I have that every root (over $\mathbb{C}$) of \begin{equation} f_1(w) = (Q_5(w))^2 + 16Q_5(w)(1 + w)^3 w^2 - 80(1 + w)^2 w^3 P_5(w) = 0 \end{equation} that is not a root of Q_5(w) neither w = 0 or w =-1, is also a root of \begin{equation} f_2(w) = (24)^3 (1 + w)^5 w^4 [4P_5 (w) w - Q_5(w) ( 1 + w)]^3 + 108(Q_5(w))^5 = 0 \end{equation}

So I want to divide f_2(w)^{10} by f_1(w) and set the remainder to zero to get conditions over the c_i's. I don't know the best algebra software to use neither how to implement the algorithm.

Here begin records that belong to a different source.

-- ==== Sys2Proof/Machine/CodeStream.lean ====
section
/-! DEFINITION. The Code Stream (41_code_stream.md): session initialisation, the four writers and readers, the
bit-packer, width growth, finalisation. -/

namespace Sys2Proof.Machine

open Sys2Proof

/-- `CS.INIT`'s width for a strategy and a `max_code` (41_code_stream.md R130). -/
def initialWidth (st : Strategy) (mc : Code) : Nat :=
  match st with
  | .text => 0
  | .fixed16 => 16
  | .fixedw => bitlen mc.toNat
  | .adaptive => 9

/-- The session state of a fresh operation (R130). -/
def sessionInit (st : Strategy) (mc : Code) : CodeStream :=
  { width := BitVec.ofNat 5 (initialWidth st mc), currentCode := 256, nextBump := 512, acc := 0, nbits := 0,
    tval := 0, tdig := false }

/-- `CS.INIT()` (R130). -/
def csInit (s : State) : State := { s with cs := sessionInit s.eng.aStrat s.eng.aMc }

/-! ### Width growth -/

/-- `AD.BUMP()` on the session state (R142). -/
def bump (mc : Code) (c : CodeStream) : CodeStream :=
  if c.currentCode.toNat < mc.toNat then
    let next := c.currentCode.toNat + 1
    if next = c.nextBump.toNat then
      { c with
        currentCode := BitVec.ofNat 16 next
        nextBump := BitVec.ofNat 17 (2 * c.nextBump.toNat)
        width := BitVec.ofNat 5 (c.width.toNat + 1) }
    else { c with currentCode := BitVec.ofNat 16 next }
  else c

/-- `AD.BUMP()` where the strategy is ADAPTIVE, nothing elsewhere (R131, R132). -/
def bumpFor (st : Strategy) (mc : Code) (c : CodeStream) : CodeStream :=
  match st with
  | .adaptive => bump mc c
  | .text | .fixed16 | .fixedw => c

/-! ### Writers -/

/-- The ASCII byte of a decimal digit (30_encoding.md R99). -/
def digitByte (d : Nat) : Byte := BitVec.ofNat 8 (0x30 + d)

/-- The decimal digits of `k`, most significant first, no leading zeros; `fuel` bounds their number. -/
def decimalDigits : Nat → Nat → List Byte
  | 0, _ => []
  | fuel + 1, k => if k < 10 then [digitByte k] else decimalDigits fuel (k / 10) ++ [digitByte (k % 10)]

/-- `TEXT.WRITE(k)`'s bytes: the digits, then 0x0A; a code has at most five digits (R134; 30_encoding.md R99). -/
def textBytes (k : Code) : List Byte := decimalDigits 5 k.toNat ++ [0x0A]

/-- `F16.WRITE(k)`'s bytes: `k[7:0]`, then `k[15:8]` (R136). -/
def fixed16Bytes (k : Code) : List Byte := [BitVec.ofNat 8 k.toNat, BitVec.ofNat 8 (k.toNat / 256)]

/-- The packer's loop: while at least eight bits are pending, the low byte goes out (R138). The answer is the bytes
in order, and what is left in the accumulator and of the count. -/
def packDrain : Nat → BitVec 24 → Nat → List Byte × BitVec 24 × Nat
  | 0, acc, n => ([], acc, n)
  | fuel + 1, acc, n =>
    if 8 ≤ n then
      let r := packDrain fuel (acc >>> 8) (n - 8)
      (BitVec.ofNat 8 acc.toNat :: r.1, r.2)
    else ([], acc, n)

/-- `PACK.WRITE(k)` on the session state: the code, masked to the width, goes above the pending bits; full bytes go
out (R138). At most seven bytes can be pending in 62 bits, so seven turns of the loop suffice. -/
def packWrite (k : Code) (c : CodeStream) : List Byte × CodeStream :=
  let acc := c.acc ||| (BitVec.ofNat 24 (k.toNat % 2 ^ c.width.toNat) <<< c.nbits.toNat)
  let r := packDrain 7 acc (c.nbits.toNat + c.width.toNat)
  (r.1, { c with acc := r.2.1, nbits := BitVec.ofNat 5 r.2.2 })

/-- One code in the framing of a strategy: its bytes, and the session state after it; in ADAPTIVE the bump comes
after the code is packed (R131). -/
def writeCode (st : Strategy) (mc : Code) (k : Code) (c : CodeStream) : List Byte × CodeStream :=
  match st with
  | .text => (textBytes k, c)
  | .fixed16 => (fixed16Bytes k, c)
  | .fixedw => packWrite k c
  | .adaptive => ((packWrite k c).1, bump mc (packWrite k c).2)

/-- `CS.WRITE(k)` (R131). -/
def csWrite (k : Code) (s : State) : State :=
  let r := writeCode s.eng.aStrat s.eng.aMc k s.cs
  outPushAll r.1 (countCode { s with cs := r.2 })

/-- `PACK.FLUSH()` on the session state: at most one byte, and nothing left pending (R140). -/
def flushSession (c : CodeStream) : List Byte × CodeStream :=
  if 0 < c.nbits.toNat then ([BitVec.ofNat 8 c.acc.toNat], { c with acc := 0, nbits := 0 }) else ([], c)

/-- The flush at the end of a stream: in the packed strategies only, since the others have no pending bits (R146). -/
def flushFor (st : Strategy) (c : CodeStream) : List Byte × CodeStream :=
  match st with
  | .fixedw | .adaptive => flushSession c
  | .text | .fixed16 => ([], c)

/-- The flush on the machine. -/
def csFlush (s : State) : State :=
  let r := flushFor s.eng.aStrat s.cs
  outPushAll r.1 { s with cs := r.2 }

/-- The EOF sentinel (00_scope.md R16). -/
def eofCode : Code := 256

/-- `CS.FINALIZE()`: the EOF code, counted and bumped like any other, then the flush (R146). -/
def csFinalize (s : State) : State := csFlush (csWrite eofCode s)

/-! ### Readers -/

/-- What a reader answers to one byte. -/
inductive ReadResult where
  /-- NoCode. -/
  | noCode (c : CodeStream)
  /-- Code(k). -/
  | code (k : Code) (c : CodeStream)
  /-- `raise Stop(TEXT_FORMAT, b)`. -/
  | formatError
deriving DecidableEq, Repr

/-- `TEXT.READ.BYTE(b)` (R135). -/
def textReadByte (b : Byte) (c : CodeStream) : ReadResult :=
  if 0x30 ≤ b.toNat ∧ b.toNat ≤ 0x39 then
    let v := c.tval.toNat * 10 + (b.toNat - 0x30)
    if 65535 < v then .formatError
    else .noCode { c with tval := BitVec.ofNat 17 v, tdig := true }
  else if b.toNat = 0x0A then
    if c.tdig then .code (BitVec.ofNat 16 c.tval.toNat) { c with tval := 0, tdig := false }
    else .formatError
  else .formatError

/-- `F16.READ.BYTE(b)` (R137): the low byte is held in `cs.acc[7:0]` while `cs.nbits` is not 0. -/
def fixed16ReadByte (b : Byte) (c : CodeStream) : ReadResult :=
  if c.nbits = 0 then .noCode { c with acc := BitVec.ofNat 24 b.toNat, nbits := 8 }
  else .code (BitVec.ofNat 16 (256 * b.toNat + c.acc.toNat % 256)) { c with acc := 0, nbits := 0 }

/-- `PACK.READ.BYTE(b)` (R139). -/
def packReadByte (b : Byte) (c : CodeStream) : ReadResult :=
  let acc := c.acc ||| (BitVec.ofNat 24 b.toNat <<< c.nbits.toNat)
  let n := c.nbits.toNat + 8
  if c.width.toNat ≤ n then
    .code (BitVec.ofNat 16 (acc.toNat % 2 ^ c.width.toNat))
      { c with acc := acc >>> c.width.toNat, nbits := BitVec.ofNat 5 (n - c.width.toNat) }
  else .noCode { c with acc := acc, nbits := BitVec.ofNat 5 n }

/-- The reader of the active strategy (R132). -/
def readByte (st : Strategy) (b : Byte) (c : CodeStream) : ReadResult :=
  match st with
  | .text => textReadByte b c
  | .fixed16 => fixed16ReadByte b c
  | .fixedw => packReadByte b c
  | .adaptive => packReadByte b c

end Sys2Proof.Machine
end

Context: The origin of this question comes from Mirror Symmetry and computing the superpotential $W$, which is just function, in my case from $\mathbb{C}^2$ to $\mathbb{C}$, of the Landau-Ginzburg model for the complement of a divisor in $CP^2$. The Superpotential is a Laurent polynomial whose coefficients are given by a count of holomorphic discs, and monomials are related to a relative homotopy class of the group. I was able to prove that $$W= z+\frac{2(1+w)^2}{z^2}+\frac{P_5(w)}{w z^5}$$ Using Floer theory one can show that the critical points (z,w) of $W$ (which are in correspondence with roots of $f_1(w)$ that are not root of $Q_5(w), w $ and $w+1$) satisfies W(z,w) = 27, from where we get f_2(w) = 0.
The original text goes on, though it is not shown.